Exercise goal:
What you return should be each line of the data containing the string "generalizing".

Material shown:
-- ==== Sys2Proof/Laws/Bits.lean ====
section
/-! SUPPORT. The register form of a Code (`spec/00_scope.md` R8), the bits of a byte, and the accumulator. -/

namespace Sys2Proof.Machine

/-! ## Codes in registers -/

@[simp] theorem codeBits_zero (v : CodeReg) : codeBits 0 v = [] := rfl

theorem codeBits_succ (n : Nat) (v : CodeReg) : codeBits (n + 1) v = v.getLsbD n :: codeBits n v := rfl

@[simp] theorem length_codeBits (n : Nat) (v : CodeReg) : (codeBits n v).length = n := by
  induction n with
  | zero => rfl
  | succ n ih => simp [codeBits_succ, ih]

/-- Only the n low bits of V count. -/
theorem codeBits_congr {n : Nat} {v v' : CodeReg} (h : ∀ i, i < n → v.getLsbD i = v'.getLsbD i) :
    codeBits n v = codeBits n v' := by
  induction n with
  | zero => rfl
  | succ n ih => rw [codeBits_succ, codeBits_succ, h n (by omega), ih fun i hi => h i (by omega)]

/-- Bit k of the sequence is V[L-1-k] (R8). -/
theorem getElem?_codeBits (n : Nat) (v : CodeReg) (k : Nat) (hk : k < n) :
    (codeBits n v)[k]? = some (v.getLsbD (n - 1 - k)) := by
  induction n generalizing k with
  | zero => omega
  | succ n ih =>
    cases k with
    | zero => simp [codeBits_succ]
    | succ k =>
      rw [codeBits_succ, List.getElem?_cons_succ, ih k (by omega)]
      congr 2
      omega

/-- A left shift that brings in b appends b to the sequence. -/
theorem codeBits_snoc {n : Nat} {v v' : CodeReg} {b : Bool} (h0 : v'.getLsbD 0 = b)
    (h : ∀ i, i < n → v'.getLsbD (i + 1) = v.getLsbD i) : codeBits (n + 1) v' = codeBits n v ++ [b] := by
  induction n with
  | zero => rw [codeBits_succ, h0]; rfl
  | succ n ih =>
    rw [codeBits_succ, h n (by omega), ih fun i hi => h i (by omega), codeBits_succ, List.cons_append]

@[simp] theorem codeValue_nil : codeValue [] = 0 := rfl

theorem codeValue_snoc (c : Bits) (b : Bool) : codeValue (c ++ [b]) = 2 * codeValue c + b.toNat := by
  simp [codeValue, List.foldl_append]

theorem codeValue_lt (c : Bits) : codeValue c < 2 ^ c.length := by
  induction c using List.reverseRecOn with
  | nil => simp
  | append_singleton c b ih =>
    rw [codeValue_snoc, List.length_append, List.length_singleton, Nat.pow_succ]
    have : b.toNat ≤ 1 := Bool.toNat_le b
    omega

theorem codeValue_cons (b : Bool) (c : Bits) : codeValue (b :: c) = b.toNat * 2 ^ c.length + codeValue c := by
  induction c using List.reverseRecOn with
  | nil => simp [codeValue]
  | append_singleton c x ih =>
    rw [← List.cons_append, codeValue_snoc, codeValue_snoc, ih, List.length_append, List.length_singleton,
      Nat.pow_succ]
    ring

theorem mod_two_pow_succ (v n : Nat) : v % 2 ^ (n + 1) = (v.testBit n).toNat * 2 ^ n + v % 2 ^ n := by
  rw [Nat.mod_pow_succ, Nat.toNat_testBit]
  ring

/-- The value of the n low bits of V. -/
theorem codeValue_codeBits (n : Nat) (v : CodeReg) : codeValue (codeBits n v) = v.toNat % 2 ^ n := by
  induction n with
  | zero => simp [Nat.mod_one]
  | succ n ih =>
    rw [codeBits_succ, codeValue_cons, length_codeBits, ih, mod_two_pow_succ, BitVec.getLsbD]

/-- The sequence is determined by its length and its value. -/
theorem codeBits_eq_of_value {n : Nat} {v : CodeReg} {c : Bits} (hl : c.length = n)
    (hv : v.toNat % 2 ^ n = codeValue c) : codeBits n v = c := by
  induction n generalizing c with
  | zero => rw [codeBits_zero, List.length_eq_zero_iff.1 hl]
  | succ n ih =>
    cases c with
    | nil => simp at hl
    | cons b c =>
      have hl' : c.length = n := by simpa using hl
      rw [codeValue_cons, hl', mod_two_pow_succ] at hv
      have h1 := codeValue_lt c
      rw [hl'] at h1
      have h2 : v.toNat % 2 ^ n < 2 ^ n := Nat.mod_lt _ (by positivity)
      have hb : (v.toNat.testBit n).toNat = b.toNat := by
        have e1 := Bool.toNat_le (v.toNat.testBit n)
        have e2 := Bool.toNat_le b
        rcases Nat.lt_trichotomy (v.toNat.testBit n).toNat b.toNat with h | h | h
        · have h3 : (v.toNat.testBit n).toNat = 0 := by omega
          have h4 : b.toNat = 1 := by omega
          rw [h3, h4] at hv
          omega
        · exact h
        · have h3 : (v.toNat.testBit n).toNat = 1 := by omega
          have h4 : b.toNat = 0 := by omega
          rw [h3, h4] at hv
          omega
      rw [hb] at hv
      rw [codeBits_succ, ih hl' (by rw [Nat.mul_comm] at hv; omega)]
      congr 1
      rw [BitVec.getLsbD]
      revert hb
      cases v.toNat.testBit n <;> cases b <;> simp

/-- A code of at most 255 bits is what its register pair stands for (R8). -/
theorem codeBits_codeValue {c : Bits} (hc : c.length ≤ 255) :
    codeBits c.length (BitVec.ofNat 255 (codeValue c)) = c := by
  have h1 := codeValue_lt c
  have h2 : 2 ^ c.length ≤ 2 ^ 255 := Nat.pow_le_pow_right (by omega) hc
  apply codeBits_eq_of_value rfl
  rw [BitVec.toNat_ofNat, Nat.mod_eq_of_lt (a := codeValue c) (b := 2 ^ 255) (by omega), Nat.mod_eq_of_lt h1]

/-! ## Staging -/

theorem fitCode_eq {c : Config} {v : CodeReg} (h : v.toNat < 2 ^ c.maxLen) : fitCode c v = v := by
  rw [fitCode, Nat.mod_eq_of_lt h]
  simp

theorem toNat_shiftIn (v : CodeReg) (b : Bool) (h : v.toNat < 2 ^ 254) :
    ((v <<< 1) ||| (BitVec.ofBool b).setWidth 255).toNat = 2 * v.toNat + b.toNat := by
  rw [BitVec.toNat_or, BitVec.toNat_shiftLeft, Nat.shiftLeft_eq, Nat.mod_eq_of_lt (by omega)]
  have hb : ((BitVec.ofBool b).setWidth 255).toNat = b.toNat := by cases b <;> rfl
  rw [hb, Nat.mul_comm, ← Nat.two_pow_add_eq_or_of_lt (i := 1) (by have := Bool.toNat_le b; omega)]

/-- One more bit on a staged code that has room. -/
theorem toNat_shiftInCode {c : Config} {v : CodeReg} {n : Nat} (b : Bool) (hv : v.toNat < 2 ^ n)
    (hn : n < c.maxLen) (hc : c.maxLen ≤ 255) : (shiftInCode c v b).toNat = 2 * v.toNat + b.toNat := by
  have h1 : 2 ^ n ≤ 2 ^ 254 := Nat.pow_le_pow_right (by omega) (by omega)
  have h2 := toNat_shiftIn v b (by omega)
  have h3 : 2 ^ (n + 1) ≤ 2 ^ c.maxLen := Nat.pow_le_pow_right (by omega) hn
  have hb := Bool.toNat_le b
  rw [shiftInCode, fitCode_eq, h2]
  rw [h2]
  rw [Nat.pow_succ] at h3
  omega

/-! ## Bytes and the accumulator -/

theorem byteBits_eq_codeBits (b : Byte) : byteBits b = codeBits 8 (b.setWidth 255) := by
  simp [byteBits, codeBits]

@[simp] theorem length_byteBits (b : Byte) : (byteBits b).length = 8 := rfl

@[simp] theorem streamBits_nil : streamBits [] = [] := rfl

theorem streamBits_append (x z : List Byte) : streamBits (x ++ z) = streamBits x ++ streamBits z := by
  simp [streamBits]

theorem streamBits_singleton (b : Byte) : streamBits [b] = byteBits b := by simp [streamBits]

theorem length_streamBits (x : List Byte) : (streamBits x).length = 8 * x.length := by
  induction x with
  | nil => rfl
  | cons b x ih =>
    have : streamBits (b :: x) = byteBits b ++ streamBits x := rfl
    rw [this, List.length_append, ih, length_byteBits, List.length_cons]
    omega

@[simp] theorem length_pendingBits (s : State) : (pendingBits s).length = s.nbits.toNat := length_codeBits _ _

theorem pendingBits_of_nbits_zero {s : State} (h : s.nbits = 0) : pendingBits s = [] := by
  simp [pendingBits, h]

/-- The accumulator after a shift by one place: bit i has moved to bit i + 1. -/
theorem getLsbD_shiftIn (a : BitVec 8) (b : Bool) (i : Nat) (hi : i < 7) :
    (((a <<< 1) ||| (BitVec.ofBool b).setWidth 8).setWidth 255).getLsbD (i + 1) = (a.setWidth 255).getLsbD i := by
  have h1 : i + 1 < 255 := by omega
  have h2 : i + 1 < 8 := by omega
  have h3 : i < 255 := by omega
  rw [BitVec.getLsbD_setWidth, BitVec.getLsbD_setWidth, BitVec.getLsbD_or, BitVec.getLsbD_shiftLeft,
    BitVec.getLsbD_setWidth, BitVec.getLsbD_ofBool]
  simp [h1, h2, h3]

/-- One code bit while fewer than seven are pending. -/
theorem packBit_of_ne {s : State} (b : Bool) (h : s.nbits ≠ 7) :
    (packBit b s).pkOut = s.pkOut ∧ (packBit b s).nbits.toNat = s.nbits.toNat + 1 ∧
      pendingBits (packBit b s) = pendingBits s ++ [b] := by
  have hlt : s.nbits.toNat < 7 := by
    have h1 : s.nbits.toNat < 8 := s.nbits.isLt
    have h2 : s.nbits.toNat ≠ 7 := fun e => h (BitVec.eq_of_toNat_eq e)
    omega
  have hn : (s.nbits + 1).toNat = s.nbits.toNat + 1 := by
    rw [BitVec.toNat_add]
    exact Nat.mod_eq_of_lt (by simp; omega)
  rw [packBit, if_neg h]
  refine ⟨rfl, hn, ?_⟩
  simp only [pendingBits, hn]
  apply codeBits_snoc
  · cases b <;> simp
  · exact fun i hi => getLsbD_shiftIn s.acc b i (by omega)

/-- The code bit that fills a byte. -/
theorem packBit_of_eq {s : State} (b : Bool) (h : s.nbits = 7) :
    (packBit b s).nbits = 0 ∧ (packBit b s).acc = 0 ∧
      ∃ a, (packBit b s).pkOut = s.pkOut ++ [a] ∧ byteBits a = pendingBits s ++ [b] := by
  rw [packBit, if_pos h]
  refine ⟨rfl, rfl, _, rfl, ?_⟩
  rw [byteBits_eq_codeBits]
  have h7 : s.nbits.toNat = 7 := by rw [h]; rfl
  rw [pendingBits, h7]
  apply codeBits_snoc
  · cases b <;> simp
  · exact fun i hi => getLsbD_shiftIn s.acc b i (by omega)

/-- PKSYM's loop writes ACC, NBITS and PK_OUT and nothing else. -/
theorem packBits_frame (bs : Bits) (s : State) :
    packBits bs s = { s with
      acc := (packBits bs s).acc, nbits := (packBits bs s).nbits, pkOut := (packBits bs s).pkOut } := by
  induction bs generalizing s with
  | nil => rfl
  | cons b bs ih =>
    rw [packBits, ih, packBit]
    split <;> rfl

/-- PKSYM's loop: the bytes emitted and the bits left pending are the bits pending before and the new bits, in order. -/
theorem packBits_spec (bs : Bits) (s : State) :
    ∃ out, (packBits bs s).pkOut = s.pkOut ++ out ∧
      streamBits out ++ pendingBits (packBits bs s) = pendingBits s ++ bs := by
  induction bs generalizing s with
  | nil => exact ⟨[], by simp [packBits], by simp [packBits]⟩
  | cons b bs ih =>
    obtain ⟨out, ho, hb⟩ := ih (packBit b s)
    rw [packBits]
    by_cases h : s.nbits = 7
    · obtain ⟨hn, -, a, ha, hab⟩ := packBit_of_eq b h
      refine ⟨a :: out, by rw [ho, ha]; simp, ?_⟩
      have : streamBits (a :: out) = byteBits a ++ streamBits out := rfl
      rw [this, List.append_assoc, hb, hab, pendingBits_of_nbits_zero hn]
      simp
    · obtain ⟨hp, -, hpb⟩ := packBit_of_ne b h
      refine ⟨out, by rw [ho, hp], ?_⟩
      rw [hb, hpb]
      simp

end Sys2Proof.Machine
end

Answer box:
  induction n generalizing k with
  induction n generalizing c with
  induction bs generalizing s with
  induction bs generalizing s with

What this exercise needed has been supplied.